#### [YOUR INSTRUCTIONS]
Take the entries below and print only the lines from the one with "else if !s.fuseOk then s.kumReject" through the one with "(R280, R281). -/", exactly as they stand, both ends included.

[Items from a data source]
++++
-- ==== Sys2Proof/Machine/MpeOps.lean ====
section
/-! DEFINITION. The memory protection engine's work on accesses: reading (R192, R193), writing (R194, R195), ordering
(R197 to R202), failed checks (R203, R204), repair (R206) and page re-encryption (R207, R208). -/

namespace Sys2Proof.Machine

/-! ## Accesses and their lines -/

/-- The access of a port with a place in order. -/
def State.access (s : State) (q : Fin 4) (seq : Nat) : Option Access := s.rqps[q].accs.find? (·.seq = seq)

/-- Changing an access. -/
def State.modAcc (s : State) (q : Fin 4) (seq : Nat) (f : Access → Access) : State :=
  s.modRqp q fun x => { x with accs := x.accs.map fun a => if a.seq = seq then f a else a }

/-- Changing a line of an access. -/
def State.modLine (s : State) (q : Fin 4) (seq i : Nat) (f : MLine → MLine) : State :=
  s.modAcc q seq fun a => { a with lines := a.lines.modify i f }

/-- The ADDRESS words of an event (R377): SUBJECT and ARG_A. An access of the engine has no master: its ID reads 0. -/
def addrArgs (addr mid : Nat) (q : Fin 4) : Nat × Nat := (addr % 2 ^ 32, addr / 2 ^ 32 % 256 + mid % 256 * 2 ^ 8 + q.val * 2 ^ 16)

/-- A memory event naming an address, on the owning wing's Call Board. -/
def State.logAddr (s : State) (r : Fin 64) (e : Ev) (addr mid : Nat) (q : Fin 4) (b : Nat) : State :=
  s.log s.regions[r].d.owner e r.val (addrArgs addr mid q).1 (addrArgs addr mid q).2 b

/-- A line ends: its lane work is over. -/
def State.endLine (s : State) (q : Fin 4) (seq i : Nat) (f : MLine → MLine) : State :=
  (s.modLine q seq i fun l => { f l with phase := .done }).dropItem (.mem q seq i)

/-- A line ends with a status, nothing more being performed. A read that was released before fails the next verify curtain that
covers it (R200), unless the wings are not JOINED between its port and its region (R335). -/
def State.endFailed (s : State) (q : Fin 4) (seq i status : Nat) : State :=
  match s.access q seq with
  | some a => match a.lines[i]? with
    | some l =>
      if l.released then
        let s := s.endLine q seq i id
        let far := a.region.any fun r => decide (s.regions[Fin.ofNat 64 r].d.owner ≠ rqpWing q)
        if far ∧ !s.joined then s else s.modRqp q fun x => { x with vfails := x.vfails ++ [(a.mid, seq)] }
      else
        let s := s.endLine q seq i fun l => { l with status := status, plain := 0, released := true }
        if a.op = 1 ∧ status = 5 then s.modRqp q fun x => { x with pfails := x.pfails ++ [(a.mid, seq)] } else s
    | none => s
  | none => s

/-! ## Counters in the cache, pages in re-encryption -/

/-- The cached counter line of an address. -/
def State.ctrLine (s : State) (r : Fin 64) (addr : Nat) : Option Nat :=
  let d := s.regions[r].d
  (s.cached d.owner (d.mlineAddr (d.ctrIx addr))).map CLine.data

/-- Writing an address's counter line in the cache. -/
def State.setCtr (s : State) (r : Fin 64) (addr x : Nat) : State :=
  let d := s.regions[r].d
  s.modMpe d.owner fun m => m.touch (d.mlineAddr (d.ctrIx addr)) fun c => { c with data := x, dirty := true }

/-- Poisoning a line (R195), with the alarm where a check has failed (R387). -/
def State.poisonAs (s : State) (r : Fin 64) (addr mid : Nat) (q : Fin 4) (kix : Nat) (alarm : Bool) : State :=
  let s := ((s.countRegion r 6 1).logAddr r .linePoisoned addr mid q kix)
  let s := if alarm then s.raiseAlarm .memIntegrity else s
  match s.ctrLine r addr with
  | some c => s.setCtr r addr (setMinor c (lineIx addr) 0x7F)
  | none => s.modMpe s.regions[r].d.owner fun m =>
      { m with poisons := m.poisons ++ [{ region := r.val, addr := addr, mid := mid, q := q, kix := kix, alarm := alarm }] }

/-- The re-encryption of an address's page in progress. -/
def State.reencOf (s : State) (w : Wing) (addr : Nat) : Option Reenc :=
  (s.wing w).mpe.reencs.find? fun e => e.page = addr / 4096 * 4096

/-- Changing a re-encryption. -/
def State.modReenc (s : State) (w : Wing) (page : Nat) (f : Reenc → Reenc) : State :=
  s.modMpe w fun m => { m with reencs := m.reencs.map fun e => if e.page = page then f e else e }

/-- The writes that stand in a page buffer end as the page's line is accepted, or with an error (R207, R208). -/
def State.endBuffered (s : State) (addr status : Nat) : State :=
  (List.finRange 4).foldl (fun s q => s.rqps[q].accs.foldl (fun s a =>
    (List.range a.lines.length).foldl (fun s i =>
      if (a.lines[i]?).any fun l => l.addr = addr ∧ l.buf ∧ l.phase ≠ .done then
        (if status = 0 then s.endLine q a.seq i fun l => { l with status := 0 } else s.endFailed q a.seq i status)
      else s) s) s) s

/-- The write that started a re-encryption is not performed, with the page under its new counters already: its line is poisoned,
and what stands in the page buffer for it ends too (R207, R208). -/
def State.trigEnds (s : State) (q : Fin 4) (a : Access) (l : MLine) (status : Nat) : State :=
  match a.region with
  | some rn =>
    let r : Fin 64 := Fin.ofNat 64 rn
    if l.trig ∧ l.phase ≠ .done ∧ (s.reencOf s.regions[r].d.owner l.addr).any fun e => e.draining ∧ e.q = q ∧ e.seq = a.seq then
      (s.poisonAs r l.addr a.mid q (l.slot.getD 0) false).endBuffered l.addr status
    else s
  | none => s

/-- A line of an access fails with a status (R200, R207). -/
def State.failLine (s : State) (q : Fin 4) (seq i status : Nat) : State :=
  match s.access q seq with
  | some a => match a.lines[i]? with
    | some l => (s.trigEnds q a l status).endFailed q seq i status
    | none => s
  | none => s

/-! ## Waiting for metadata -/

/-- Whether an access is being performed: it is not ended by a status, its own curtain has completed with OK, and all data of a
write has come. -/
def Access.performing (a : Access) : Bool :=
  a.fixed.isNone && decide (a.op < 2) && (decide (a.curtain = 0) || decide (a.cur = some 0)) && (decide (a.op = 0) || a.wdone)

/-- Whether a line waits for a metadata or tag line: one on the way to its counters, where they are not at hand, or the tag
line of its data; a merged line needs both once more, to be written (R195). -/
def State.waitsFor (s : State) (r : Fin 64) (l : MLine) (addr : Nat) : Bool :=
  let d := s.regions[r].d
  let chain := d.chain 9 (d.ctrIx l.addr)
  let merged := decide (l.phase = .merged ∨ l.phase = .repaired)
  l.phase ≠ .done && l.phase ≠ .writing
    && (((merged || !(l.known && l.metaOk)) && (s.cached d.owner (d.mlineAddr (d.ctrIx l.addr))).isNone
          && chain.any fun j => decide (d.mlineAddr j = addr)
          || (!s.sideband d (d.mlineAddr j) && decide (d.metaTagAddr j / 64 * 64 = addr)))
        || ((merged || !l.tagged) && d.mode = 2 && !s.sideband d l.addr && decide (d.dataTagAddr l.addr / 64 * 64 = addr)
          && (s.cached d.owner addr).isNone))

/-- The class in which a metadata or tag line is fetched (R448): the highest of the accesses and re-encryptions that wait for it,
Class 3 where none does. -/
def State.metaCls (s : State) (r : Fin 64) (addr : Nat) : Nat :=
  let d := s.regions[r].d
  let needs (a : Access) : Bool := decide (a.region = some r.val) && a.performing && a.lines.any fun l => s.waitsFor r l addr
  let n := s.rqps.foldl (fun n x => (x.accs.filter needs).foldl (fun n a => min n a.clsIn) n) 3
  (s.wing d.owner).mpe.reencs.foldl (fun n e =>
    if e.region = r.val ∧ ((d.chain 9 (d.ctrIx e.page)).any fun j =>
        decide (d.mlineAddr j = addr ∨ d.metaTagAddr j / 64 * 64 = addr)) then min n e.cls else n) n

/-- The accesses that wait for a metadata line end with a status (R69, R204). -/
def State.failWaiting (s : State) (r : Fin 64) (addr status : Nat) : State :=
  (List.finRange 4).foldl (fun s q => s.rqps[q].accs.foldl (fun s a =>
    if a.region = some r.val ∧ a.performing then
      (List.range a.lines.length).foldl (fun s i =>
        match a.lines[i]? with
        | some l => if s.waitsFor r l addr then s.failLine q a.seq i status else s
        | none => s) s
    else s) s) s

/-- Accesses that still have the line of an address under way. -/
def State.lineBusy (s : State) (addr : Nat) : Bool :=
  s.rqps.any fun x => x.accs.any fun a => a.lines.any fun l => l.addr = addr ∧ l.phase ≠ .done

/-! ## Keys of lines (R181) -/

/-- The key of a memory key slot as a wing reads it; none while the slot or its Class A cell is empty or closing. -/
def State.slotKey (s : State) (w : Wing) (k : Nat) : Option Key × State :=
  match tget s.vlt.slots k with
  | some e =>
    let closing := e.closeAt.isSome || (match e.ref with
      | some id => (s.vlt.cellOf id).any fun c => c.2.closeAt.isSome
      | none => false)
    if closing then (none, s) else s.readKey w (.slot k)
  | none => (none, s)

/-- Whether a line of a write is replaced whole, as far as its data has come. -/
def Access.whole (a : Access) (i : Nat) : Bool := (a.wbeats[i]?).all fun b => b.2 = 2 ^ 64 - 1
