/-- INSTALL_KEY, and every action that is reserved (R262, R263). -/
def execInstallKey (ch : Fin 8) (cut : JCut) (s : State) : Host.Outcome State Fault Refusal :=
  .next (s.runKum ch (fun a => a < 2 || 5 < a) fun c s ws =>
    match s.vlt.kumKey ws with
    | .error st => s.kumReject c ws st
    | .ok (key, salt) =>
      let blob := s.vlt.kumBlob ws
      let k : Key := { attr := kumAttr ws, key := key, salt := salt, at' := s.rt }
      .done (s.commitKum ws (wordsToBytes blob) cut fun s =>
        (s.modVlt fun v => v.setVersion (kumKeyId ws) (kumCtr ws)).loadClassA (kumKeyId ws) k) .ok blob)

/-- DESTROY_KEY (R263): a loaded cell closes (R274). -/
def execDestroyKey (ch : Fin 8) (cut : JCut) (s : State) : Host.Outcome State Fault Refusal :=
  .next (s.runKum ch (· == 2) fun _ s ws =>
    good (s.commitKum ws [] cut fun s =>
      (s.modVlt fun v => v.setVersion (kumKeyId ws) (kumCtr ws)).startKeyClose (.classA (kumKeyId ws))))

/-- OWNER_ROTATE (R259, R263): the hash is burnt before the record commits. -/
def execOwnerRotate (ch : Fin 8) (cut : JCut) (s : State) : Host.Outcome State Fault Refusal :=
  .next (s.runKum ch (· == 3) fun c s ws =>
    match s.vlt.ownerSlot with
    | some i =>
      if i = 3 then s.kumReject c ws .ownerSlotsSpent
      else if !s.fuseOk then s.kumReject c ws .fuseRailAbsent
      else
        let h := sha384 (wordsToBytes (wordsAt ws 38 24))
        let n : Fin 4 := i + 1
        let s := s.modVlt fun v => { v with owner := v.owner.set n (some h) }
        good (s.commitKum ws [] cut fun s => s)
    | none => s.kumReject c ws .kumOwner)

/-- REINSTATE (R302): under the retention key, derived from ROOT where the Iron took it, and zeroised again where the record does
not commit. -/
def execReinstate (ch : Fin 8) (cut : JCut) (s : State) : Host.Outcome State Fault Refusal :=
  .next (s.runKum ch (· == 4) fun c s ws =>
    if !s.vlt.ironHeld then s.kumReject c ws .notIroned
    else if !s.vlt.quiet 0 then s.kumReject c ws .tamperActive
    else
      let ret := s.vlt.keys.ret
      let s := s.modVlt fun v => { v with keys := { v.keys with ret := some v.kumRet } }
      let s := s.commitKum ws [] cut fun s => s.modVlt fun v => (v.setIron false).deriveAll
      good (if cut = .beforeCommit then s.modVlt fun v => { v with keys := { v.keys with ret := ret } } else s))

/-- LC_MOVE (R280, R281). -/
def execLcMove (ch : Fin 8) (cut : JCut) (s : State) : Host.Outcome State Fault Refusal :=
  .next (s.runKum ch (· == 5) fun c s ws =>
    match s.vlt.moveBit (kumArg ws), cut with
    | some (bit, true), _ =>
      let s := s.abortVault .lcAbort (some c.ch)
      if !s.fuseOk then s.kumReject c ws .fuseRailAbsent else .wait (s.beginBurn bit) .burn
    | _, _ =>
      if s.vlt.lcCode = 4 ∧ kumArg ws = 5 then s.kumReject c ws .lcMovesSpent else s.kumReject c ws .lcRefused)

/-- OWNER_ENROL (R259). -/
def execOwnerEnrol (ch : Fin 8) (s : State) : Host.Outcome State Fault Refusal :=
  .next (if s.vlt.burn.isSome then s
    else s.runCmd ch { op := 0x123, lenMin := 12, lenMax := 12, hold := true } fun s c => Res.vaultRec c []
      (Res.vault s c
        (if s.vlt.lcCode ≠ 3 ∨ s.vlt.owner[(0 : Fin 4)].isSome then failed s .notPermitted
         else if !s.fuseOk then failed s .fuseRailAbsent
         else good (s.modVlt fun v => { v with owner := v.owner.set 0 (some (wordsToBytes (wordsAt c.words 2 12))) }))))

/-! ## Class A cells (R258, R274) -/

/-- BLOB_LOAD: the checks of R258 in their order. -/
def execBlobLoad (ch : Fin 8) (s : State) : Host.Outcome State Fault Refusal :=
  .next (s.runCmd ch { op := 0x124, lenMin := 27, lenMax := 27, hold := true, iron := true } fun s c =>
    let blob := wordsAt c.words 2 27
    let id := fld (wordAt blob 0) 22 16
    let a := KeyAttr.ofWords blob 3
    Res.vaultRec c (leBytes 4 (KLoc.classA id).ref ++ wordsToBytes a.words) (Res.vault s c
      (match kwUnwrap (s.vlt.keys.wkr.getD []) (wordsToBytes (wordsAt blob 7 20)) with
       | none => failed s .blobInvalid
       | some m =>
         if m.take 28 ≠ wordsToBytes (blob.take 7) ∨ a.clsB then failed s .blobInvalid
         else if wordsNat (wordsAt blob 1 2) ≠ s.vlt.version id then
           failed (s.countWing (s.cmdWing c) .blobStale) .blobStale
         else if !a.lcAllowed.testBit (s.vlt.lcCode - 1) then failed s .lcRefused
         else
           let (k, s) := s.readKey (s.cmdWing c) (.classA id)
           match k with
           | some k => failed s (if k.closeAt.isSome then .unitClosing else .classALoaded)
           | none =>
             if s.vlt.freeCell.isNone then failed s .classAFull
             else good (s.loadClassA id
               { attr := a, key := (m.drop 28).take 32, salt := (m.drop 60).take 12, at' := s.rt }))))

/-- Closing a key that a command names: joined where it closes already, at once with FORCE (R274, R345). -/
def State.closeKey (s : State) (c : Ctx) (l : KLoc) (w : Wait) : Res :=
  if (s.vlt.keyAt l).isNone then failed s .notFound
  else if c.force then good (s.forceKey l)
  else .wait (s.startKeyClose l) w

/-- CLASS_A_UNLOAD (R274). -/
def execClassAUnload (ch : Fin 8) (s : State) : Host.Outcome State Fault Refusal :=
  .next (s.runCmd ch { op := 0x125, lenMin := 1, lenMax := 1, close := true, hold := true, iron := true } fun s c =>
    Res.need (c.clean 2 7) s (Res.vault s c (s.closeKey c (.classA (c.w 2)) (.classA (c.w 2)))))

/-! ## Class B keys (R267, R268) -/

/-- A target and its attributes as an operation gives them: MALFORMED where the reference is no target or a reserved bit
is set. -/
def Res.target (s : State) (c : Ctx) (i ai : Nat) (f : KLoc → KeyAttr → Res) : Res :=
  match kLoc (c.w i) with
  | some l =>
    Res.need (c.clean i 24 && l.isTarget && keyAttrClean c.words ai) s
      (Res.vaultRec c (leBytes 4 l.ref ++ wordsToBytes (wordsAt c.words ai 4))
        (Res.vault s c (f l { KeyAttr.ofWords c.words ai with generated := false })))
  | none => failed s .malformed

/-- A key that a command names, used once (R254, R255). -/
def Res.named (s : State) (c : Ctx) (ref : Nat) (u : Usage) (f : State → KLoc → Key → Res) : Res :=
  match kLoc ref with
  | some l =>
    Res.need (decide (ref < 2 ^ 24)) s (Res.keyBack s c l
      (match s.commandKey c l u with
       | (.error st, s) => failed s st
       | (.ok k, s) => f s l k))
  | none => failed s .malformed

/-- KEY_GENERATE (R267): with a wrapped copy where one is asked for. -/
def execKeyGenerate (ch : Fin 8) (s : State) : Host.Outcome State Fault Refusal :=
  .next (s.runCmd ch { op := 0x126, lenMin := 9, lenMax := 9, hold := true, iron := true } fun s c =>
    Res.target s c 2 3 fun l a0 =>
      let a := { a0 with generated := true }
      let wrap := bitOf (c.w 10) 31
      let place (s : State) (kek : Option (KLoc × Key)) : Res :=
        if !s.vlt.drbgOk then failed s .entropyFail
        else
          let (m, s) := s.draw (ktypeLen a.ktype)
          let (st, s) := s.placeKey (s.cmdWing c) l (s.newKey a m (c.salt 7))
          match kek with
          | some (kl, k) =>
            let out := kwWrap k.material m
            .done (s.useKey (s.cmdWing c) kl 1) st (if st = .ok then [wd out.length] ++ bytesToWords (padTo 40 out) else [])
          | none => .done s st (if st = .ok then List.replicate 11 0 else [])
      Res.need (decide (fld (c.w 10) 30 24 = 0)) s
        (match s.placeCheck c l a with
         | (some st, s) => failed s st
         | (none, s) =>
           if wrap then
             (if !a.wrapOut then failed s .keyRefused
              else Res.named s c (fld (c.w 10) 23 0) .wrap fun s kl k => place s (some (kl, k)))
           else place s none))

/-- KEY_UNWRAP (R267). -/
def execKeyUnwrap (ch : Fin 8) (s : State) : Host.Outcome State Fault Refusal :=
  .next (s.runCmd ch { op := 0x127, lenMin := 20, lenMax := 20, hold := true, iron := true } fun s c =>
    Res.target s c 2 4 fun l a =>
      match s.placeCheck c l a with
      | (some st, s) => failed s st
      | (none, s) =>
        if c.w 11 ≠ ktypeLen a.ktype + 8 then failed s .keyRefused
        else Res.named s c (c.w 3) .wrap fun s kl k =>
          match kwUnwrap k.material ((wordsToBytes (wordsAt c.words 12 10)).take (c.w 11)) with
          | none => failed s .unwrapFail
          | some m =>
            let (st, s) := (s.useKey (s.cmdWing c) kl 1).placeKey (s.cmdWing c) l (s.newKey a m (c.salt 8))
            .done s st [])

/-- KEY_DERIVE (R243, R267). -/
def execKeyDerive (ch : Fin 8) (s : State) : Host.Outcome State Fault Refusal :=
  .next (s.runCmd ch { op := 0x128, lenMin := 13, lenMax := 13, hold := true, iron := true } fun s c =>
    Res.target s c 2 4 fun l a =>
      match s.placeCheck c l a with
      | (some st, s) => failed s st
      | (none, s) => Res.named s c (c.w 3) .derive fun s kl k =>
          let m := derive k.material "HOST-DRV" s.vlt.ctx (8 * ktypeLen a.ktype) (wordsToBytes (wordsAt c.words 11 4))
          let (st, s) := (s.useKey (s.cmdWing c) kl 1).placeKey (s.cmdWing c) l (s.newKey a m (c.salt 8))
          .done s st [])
++++
#### [SOLUTION TO THIS TASK]
      else if !s.fuseOk then s.kumReject c ws .fuseRailAbsent
      else
        let h := sha384 (wordsToBytes (wordsAt ws 38 24))
        let n : Fin 4 := i + 1
        let s := s.modVlt fun v => { v with owner := v.owner.set n (some h) }
        good (s.commitKum ws [] cut fun s => s)
    | none => s.kumReject c ws .kumOwner)

/-- REINSTATE (R302): under the retention key, derived from ROOT where the Iron took it, and zeroised again where the record does
not commit. -/
def execReinstate (ch : Fin 8) (cut : JCut) (s : State) : Host.Outcome State Fault Refusal :=
  .next (s.runKum ch (· == 4) fun c s ws =>
    if !s.vlt.ironHeld then s.kumReject c ws .notIroned
    else if !s.vlt.quiet 0 then s.kumReject c ws .tamperActive
    else
      let ret := s.vlt.keys.ret
      let s := s.modVlt fun v => { v with keys := { v.keys with ret := some v.kumRet } }
      let s := s.commitKum ws [] cut fun s => s.modVlt fun v => (v.setIron false).deriveAll
      good (if cut = .beforeCommit then s.modVlt fun v => { v with keys := { v.keys with ret := ret } } else s))

/-- LC_MOVE (R280, R281). -/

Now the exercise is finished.